The question is asking us to approximate the limit of a function as it approaches zero. We are given a formula, L, which approximates the limit, and we need to determine the value of n that provides the most accurate result. Basically question asks us in which n value, error is the lowest.


clear all
errmin=10;
i=0;
for n=1:14
    h=10^(-n);
    y=(1-cos(h))/(h^2);
    err=abs(y-(1/2))/(1/2);
    if err<errmin
        errmin=err;
        i=n;
    end
end
i

The code calculates the relative errors for the approximations of the limit for different values of n and determines the n value that gives the smallest error, indicating the most accurate result.

Correct answer is 4, in this case, D.

- Q2 -

For this kind of question, there is a formula which is;


For q>0 (N-1)*(N^(t-1))*(U-L+1)
For q>1 (N-1)*(N^(t-1))*(U-L)
U = upper bound
L = lower bound

In this question, it asks us to find strictly positive numbers so we will use the first formula.

Correct answer is 24, in this case, E.

- Q3 -

The question asks us to compute the quantities y using two different formulas for two sets of data. One formula involves directly subtracting square roots, while the other avoids numerical cancellation. We need to evaluate the relative errors between the results obtained from the two formulas for each set of data.


clear all
% set 1
x1=1.7;
d1=2.1*10^(-9);
y=sqrt(x1+d1)-sqrt(x1);
y1=d1/(sqrt(x1+d1)+sqrt(x1));
err1=abs(y-y1)/abs(y1)

% set 2
x2=31000;
d2=7.1*10^(-4);
y2=sqrt(x2+d2)-sqrt(x2);
y3=d2/(sqrt(x2+d2)+sqrt(x2));
err2=abs(y2-y3)/abs(y3)

In the matlab code, first we define x, d and function y. Then we found y1 by multiplying y with its conjugate pair. At the end we found relative error by using given relative error formula in the question. We did this for both cases.

Correct answer is A

- Q4 -

For this kind of question, there is a formula which is;


For q>0 (N-1)*(N^(t-1))*(U-L+1)
For q>1 (N-1)*(N^(t-1))*(U-L)
U = upper bound
L = lower bound

In this question, it asks us to find the numbers strictly larger than 1 so we will use the second formula.

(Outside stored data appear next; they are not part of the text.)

-- ==== Sys2Proof/Types.lean ====
section
/-! DEFINITION. The plain types that commands carry and the state holds: codes of the spec's tables, descriptors,
flits, executables, manifests. -/

namespace Sys2Proof

/-- The five engines of a core, with the numbers of R126. -/
inductive Eng where
  | mxe | vxe | txe | gxe | fxe
  deriving DecidableEq, Repr

/-- Engine number (R126). -/
def Eng.num : Eng → Nat
  | .mxe => 0 | .vxe => 1 | .txe => 2 | .gxe => 3 | .fxe => 4

/-- The two grades (R4). -/
inductive Grade where
  | f | s
  deriving DecidableEq, Repr

/-- Fault causes (R371). -/
inductive Cause where
  | eccCorrected | eccUncorrectable | checkLaneMismatch | residueMismatch | signatureMismatch
  | bobbinUnderrun | bobbinOverrun | scopeMismatch | loopBound | absentEngine | scaleSpan | accumRange
  | frameOverrun | warpLate | linkDown | timeOffset | weftTimeout | accessDenied | queueStall
  | marginCritical | thermalLimit | powerLimit | skeinMismatch | fencedTarget | clockFault | controlParity
  deriving DecidableEq, Repr

/-- Value of a cause (table "Fault cause codes", R371). -/
def Cause.code : Cause → Byte
  | .eccCorrected => 0x01 | .eccUncorrectable => 0x02 | .checkLaneMismatch => 0x03 | .residueMismatch => 0x04
  | .signatureMismatch => 0x05 | .bobbinUnderrun => 0x06 | .bobbinOverrun => 0x07 | .scopeMismatch => 0x08
  | .loopBound => 0x09 | .absentEngine => 0x0A | .scaleSpan => 0x0B | .accumRange => 0x0C
  | .frameOverrun => 0x0D | .warpLate => 0x0E | .linkDown => 0x0F | .timeOffset => 0x10 | .weftTimeout => 0x11
  | .accessDenied => 0x12 | .queueStall => 0x13 | .marginCritical => 0x14 | .thermalLimit => 0x15
  | .powerLimit => 0x16 | .skeinMismatch => 0x17 | .fencedTarget => 0x18 | .clockFault => 0x19
  | .controlParity => 0x1A

/-- Fault classes (R373), with the codes of the fault record (R370). -/
inductive FaultClass where
  | corrected | contained | persistent | fatal
  deriving DecidableEq, Repr

/-- Class code of a fault record (R370). -/
def FaultClass.code : FaultClass → Byte
  | .corrected => 0 | .contained => 1 | .persistent => 2 | .fatal => 3

/-- Completion status codes (R355). -/
inductive Status where
  | done | doneRetried | abandonedFault | abandonedPreempt | abandonedReset | abandonedSkein
  | rejectedFormat | rejectedCapability | rejectedGeneration | rejectedState | rejectedLibrary
  | duplicate | timeout
  deriving DecidableEq, Repr

/-- Value of a status (table "Completion status codes", R355). -/
def Status.code : Status → Byte
  | .done => 0x00 | .doneRetried => 0x01 | .abandonedFault => 0x10 | .abandonedPreempt => 0x11
  | .abandonedReset => 0x12 | .abandonedSkein => 0x13 | .rejectedFormat => 0x20 | .rejectedCapability => 0x21
  | .rejectedGeneration => 0x22 | .rejectedState => 0x23 | .rejectedLibrary => 0x24 | .duplicate => 0x30
  | .timeout => 0x40

/-- Pass states, in the order of the table "Pass states" (before R218), which trace type 0x20 counts from 0 (R441). -/
inductive PassState where
  | queued | admitted | agreeing | running | gating | quiescing | complete
  deriving DecidableEq, Repr

/-- Code of a pass state in a trace entry (R441). -/
def PassState.code : PassState → Byte
  | .queued => 0 | .admitted => 1 | .agreeing => 2 | .running => 3 | .gating => 4 | .quiescing => 5 | .complete => 6

/-- Skein states with the codes of FAB_SKEIN_STATUS (R301). -/
inductive SkeinState where
  | none | forming | formed | detached | broken | dissolving
  deriving DecidableEq, Repr

/-- Code in FAB_SKEIN_STATUS.state. -/
def SkeinState.code : SkeinState → Byte
  | .none => 0 | .forming => 1 | .formed => 2 | .detached => 3 | .broken => 4 | .dissolving => 5

/-- Ring states (R350). -/
inductive RingState where
  | disabled | enabled | draining | error
  deriving DecidableEq, Repr

/-- Port states (FAB_PORT_STATUS, R251, R252). -/
inductive PortState where
  | disabled | training | weftOnly | full | down
  deriving DecidableEq, Repr

/-- Why a member has abandoned its attempt, as the table "Causes of a stop" groups the other members' statuses (R219, R221). -/
inductive PeerStop where
  /-- A contained fault. -/
  | fault
  /-- Forced pre-emption. -/
  | preempt
  /-- A reset. -/
  | reset
  /-- The pass watchdog. -/
  | watchdog
  deriving DecidableEq, Repr

/-- Bobbin states (R181, R182). -/
inductive BobState where
  | empty | filling | full | draining
  deriving DecidableEq, Repr

/-- Code in the bobbin state word (R181). -/
def BobState.code : BobState → Nat
  | .empty => 0 | .filling => 1 | .full => 2 | .draining => 3

/-- Generation states (table "Generation states", before R330). -/
inductive GenState where
  | prepared | loading | active | rolling | incomplete | retired
  deriving DecidableEq, Repr

/-- Code in ING_GEN_STATUS.state; RETIRED has none there and reads 0. -/
def GenState.code : GenState → Byte
  | .retired => 0 | .loading => 1 | .active => 2 | .rolling => 3 | .incomplete => 4 | .prepared => 5

/-- How a generation was committed (R331, R334 "the mode"). -/
inductive SwapMode where
  | staged | rolling
  deriving DecidableEq, Repr

/-- Core service states (FAB_CORE_STATE.state, R238). -/
inductive CoreSvc where
  | inService | fenced | bypassed | outOfService
  deriving DecidableEq, Repr

/-- Code in FAB_CORE_STATE.state. -/
def CoreSvc.code : CoreSvc → Byte
  | .inService => 0 | .fenced => 1 | .bypassed => 2 | .outOfService => 3

/-- Scopes in increasing order of extent (R194). Codes 5 to 7 are reserved and have no constructor. -/
inductive Scope where
  | engine | core | die | module | skein
  deriving DecidableEq, Repr

/-- Scope code (R194). -/
def Scope.code : Scope → Nat
  | .engine => 0 | .core => 1 | .die => 2 | .module => 3 | .skein => 4

/-- Module resets (table "Reset types", before R423) with the codes of PWR_RESET_CAUSE. -/
inductive ResetCause where
  | cold | perst | moduleWarm | keyedWarm | tamper | trip
  deriving DecidableEq, Repr

/-- Code in PWR_RESET_CAUSE.cause. -/
def ResetCause.code : ResetCause → Byte
  | .cold => 0 | .perst => 1 | .moduleWarm => 2 | .keyedWarm => 3 | .tamper => 4 | .trip => 5

/-- Tamper sensors with the codes of SEC_TAMPER.sensor (R401). -/
inductive TamperSensor where
  | rail | reference | temperature | lidMesh
  deriving DecidableEq, Repr

/-- Code in SEC_TAMPER.sensor. -/
def TamperSensor.code : TamperSensor → Byte
  | .rail => 1 | .reference => 2 | .temperature => 3 | .lidMesh => 4

/-- JTAG instructions (R455). -/
inductive JtagInstr where
  | bypass | idcode | samplePreload | extest | clamp | highz | extestPulse | extestTrain
  deriving DecidableEq, Repr

/-- Weft flit types (R228, R254). -/
inductive WType where
  | write | readReq | readReply | atomic | atomicReply | ack | increment | fencedTarget
  deriving DecidableEq, Repr

/-- Weft type code (R228). -/
def WType.code : WType → Nat
  | .write => 0 | .readReq => 1 | .readReply => 2 | .atomic => 3 | .atomicReply => 4 | .ack => 5
  | .increment => 6 | .fencedTarget => 7

/-- What a code check finds in one memory word (R177): a correctable error, or one that is detected and not
corrected. A word without a mark is free of error. -/
inductive EccMark where
  | correctable | uncorrectable
  deriving DecidableEq, Repr

/-- A weft flit: the header fields of R254 (module level) and R228 (mesh level), and the 64 payload bytes laid out
as the table "Weft payloads" (R265), byte i in bits [8i+7:8i]. -/
structure WeftFlit where
  kind : WType
  /-- Tag from the originator's pool, 14 bits (R266). -/
  tag : BitVec 14
  /-- Originating module for requests; the replying module for types 2, 4, 5 and 7 (R254). -/
  src : BitVec 12
  /-- Destination module; for replies, the module that originated the request (R254). -/
  dst : BitVec 12
  /-- 0 for the first transmission, then 1 to 3 (R254). -/
  attempt : BitVec 2
  /-- Links crossed before this one, 0 to 7 (R254). -/
  hops : BitVec 3
  /-- Mesh header src: originating core, or 1,728 + 24 × die + column (R228). -/
  srcNode : BitVec 11
  payload : BitVec 512
  /-- Errors that the memory code of the source carries with the data, by distance from its first byte (R101, R228). -/
  marks : List (Nat × EccMark) := []
  deriving DecidableEq, Repr

/-- A stitch message: type and 19 bytes (R259). -/
structure StitchMsg where
  mtype : Byte
  msg : BitVec 152
  deriving DecidableEq, Repr

/-- A latent single hardware fault of an engine's own logic (R364), by the check that detects it: the check
raises its fault when the next instruction whose result it covers issues. -/
inductive Upset where
  /-- Instruction word parity at issue, CONTROL_PARITY 0x05 (R129). -/
  | issueParity
  /-- VXE significand residue, RESIDUE_MISMATCH 0x01 (R99). -/
  | significand
  /-- VXE exponent and sign compare, RESIDUE_MISMATCH 0x02 (R99). -/
  | expSign
  /-- VXE function unit tables or residue, RESIDUE_MISMATCH 0x03 (R99). -/
  | functionUnit
  /-- TXE dual compute, RESIDUE_MISMATCH 0x08 (R101). -/
  | moveCompare
  /-- GXE duplicated networks or counters, RESIDUE_MISMATCH 0x09 (R112). -/
  | gatherCompare
  /-- FXE exact reduction residues, RESIDUE_MISMATCH 0x10 (R119). -/
  | fabricExact
  /-- FXE canonical reduction residues, RESIDUE_MISMATCH 0x11 (R119). -/
  | fabricCanon
  /-- MXE stagger parity, CHECK_LANE_MISMATCH 0x02 (R86). -/
  | stagger
  /-- MXE drain converters disagree, CHECK_LANE_MISMATCH 0x03 (R82). -/
  | converter
  /-- A flipped bit of the long accumulators, CHECK_LANE_MISMATCH 0x01 at the next compare (R85). -/
  | accumulator
  /-- One flipped bit of a vector register, ECC_CORRECTED 0x30 at its next read (R99). -/
  | vregSingle (v : Fin 64)
  /-- Two flipped bits of one lane word of a vector register, ECC_UNCORRECTABLE 0x30 at its next read (R99). -/
  | vregDouble (v : Fin 64)
  deriving DecidableEq, Repr

/-- A fault record (R370). The sequence number is given by the collector. -/
structure FaultRecord where
  timebase : W64
  frame : W64
  /-- Linear core index, 0x1000 + n for I/O die n, 0xFFFF for none. -/
  core : BitVec 16
  /-- Engine number, or 0xFF for none. -/
  engine : Byte
  cause : Cause
  detail : Byte
  cls : FaultClass
  /-- Attempt number, or 0xFF for no pass. -/
  attempt : Byte
  /-- Bits [3:0] function; bit 7 set when no pass was touched. -/
  function : Byte
  pass : W32
  seq : W32
  deriving DecidableEq, Repr

/-! ### The executable, as PROGRAM_LOAD reads it (R208 to R210)

The layouts of sections 0x03, 0x04, 0x07, 0x08, 0x0A to 0x0E are left open by the spec, so the command carries the
sections as structured data; the header fields and the section table are carried as they stand. -/

/-- Section table entry (R208). -/
structure SecEntry where
  stype : BitVec 16
  reserved : BitVec 16
  length : Nat
  offset : Nat
  deriving DecidableEq, Repr

/-- Executable header, 128 bytes (R208). -/
structure ExeHeader where
  magic : BitVec 32
  formatMajor : BitVec 16
  formatMinor : BitVec 16
  caps : BitVec 32
  libAbi : BitVec 16
  latVersion : BitVec 16
  libManifest : BitVec 256
  weightManifest : BitVec 256
  gridW : Nat
  gridH : Nat
  skeinSize : Nat
  pcMin : BitVec 8
  pcMax : BitVec 8
  flags : BitVec 8
  retries : BitVec 8
  grace : BitVec 16
  stall : BitVec 32
  passLimit : BitVec 32
  kernels : Nat
  coresMin : Nat
  coresMax : Nat
  reserved : BitVec 160
  deriving DecidableEq, Repr

/-- Kernel table entry (section 0x01). -/
structure KernelEntry where
  frames : Nat
  barrier : Nat
  deriving DecidableEq, Repr

/-- Member map entry (section 0x02): virtual module, nominal compute die, nominal local index. -/
structure MemberEntry where
  vmodule : Nat
  die : Nat
  localIdx : Nat
  deriving DecidableEq, Repr

/-- The five streams of one virtual core (section 0x03). -/
structure Streams where
  mxe : List W64
  vxe : List W64
  txe : List W64
  gxe : List W64
  fxe : List W64
  deriving DecidableEq, Repr

/-- One entry of the memory image section (0x04). -/
structure ImageEntry where
  vcore : Nat
  /-- 1 activation memory, 2 partial-sum memory. -/
  space : Nat
  offset : Nat
  data : List Byte
  /-- True when the entry runs past the end of its section (R218). -/
  pastEnd : Bool
  deriving DecidableEq, Repr

/-- One bobbin descriptor (section 0x05, R179) with its virtual core and bobbin number. -/
structure BobbinEntry where
  vcore : Nat
  number : Nat
  desc : BitVec 128
  deriving DecidableEq, Repr

/-- Warp entry (R210), with the virtual core that owns it and the attach column offset of its route record (R463),
and, for a receive entry of a reduction, the reduction entry number it feeds. -/
structure WarpEntry where
  vcore : Nat
  kind : Byte
  port : Nat
  peer : Nat
  frame : Nat
  firstSg : Nat
  firstPos : Nat
  flits : Nat
  perSg : Nat
  counter : Byte
  latClass : Nat
  /-- A reserved byte is not zero. -/
  reserved : Bool
  reduction : Option Nat
  deriving DecidableEq, Repr

/-- Collective entry (section 0x07, R113, R115): the completion counter of one FSCOL group. -/
structure CollEntry where
  counter : Byte
  /-- The group: the virtual module and virtual core of every contributor. -/
  group : List (Nat × Nat)
  /-- Operation and lane width of the group's FSCOLs, which a member on the way combines with (R260). -/
  op : Nat
  narrow : Bool
  /-- Child ports below which members contribute: virtual module and port (R260). -/
  subtrees : List (Nat × Nat)
  deriving DecidableEq, Repr

/-- One contributor of a reduction entry (R118): the virtual core, its node of the tree over n. -/
structure RedNode where
  /-- Virtual module that contributes. -/
  vmodule : Nat
  vcore : Nat
  first : Nat
  len : Nat
  deriving DecidableEq, Repr

/-- Reduction entry (section 0x08, R116 to R118). -/
structure RedEntry where
  /-- 1 exact (FRDX), 2 canonical (FRDC). -/
  kind : Nat
  counter : Byte
  /-- Tree length n of a canonical reduction. -/
  n : Nat
  /-- The contributors, in ascending reduction index. -/
  nodes : List RedNode
  /-- Virtual module of the entry's root. -/
  root : Nat
  /-- Virtual element index of the first element (R117). -/
  base : Nat
  deriving DecidableEq, Repr

/-- Barrier entry (R210): kernel, final, engines mask, predicted signatures of engines 0 to 4. -/
structure BarrierEntry where
  vcore : Nat
  kernel : Nat
  final : Nat
  engines : BitVec 8
  sig : List W32
  reservedZero : Bool
  deriving DecidableEq, Repr

/-- Output table entry (section 0x0A): host buffer, host byte offset, source range, in hashing order. -/
structure OutputEntry where
  buffer : Nat
  hostOffset : Nat
  vcore : Nat
  space : Nat
  offset : Nat
  length : Nat
  indexBase : W64
  deriving DecidableEq, Repr

/-- Input table entry (section 0x0B). -/
structure InputEntry where
  buffer : Nat
  hostOffset : Nat
  vcore : Nat
  space : Nat
  offset : Nat
  length : Nat
  deriving DecidableEq, Repr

Correct answer is 6, in this case, E.

- Q5 -

The question asks us to compute the relative errors with respect to π for a given sequence. We need to calculate the values of the sequence for n = 1 to 40 and compare them to the value of π, computing the relative error for each iteration. Finally, we find the minimum relative error among these calculations.


clear all

x(1)=2;
for n=2:40
    x(n)=2.^(n-1/2).*sqrt(1-sqrt(1-4.^(1-n).*x(n-1).^2));
end
min(abs(x-pi))/pi

Correct answer is 3.8764e-10, in this case, B.

- Q6 -

For this question, we need to first define the y and x values. Then we need to find the y1 by multiplying y with its conjugate pair. Then we calculate relative error by using its formula abs(y-y1)/abs(y1)


clear all

x = 10^-6;
y = 1-sqrt(1+x.^2);
y1 = -x.^2/(1+sqrt(1+x.^2));
abs(y-y1)/abs(y1);

Correct answer is 8.8901e-05, in this case, D.

- Q7 -

This question asks us to represent the number a with base N=10, t=8 digit after 0, and rounding even tecnique which means at the end we need to round the closest even number.

Correct answer is 0.10034712 . 10^3, in this case E.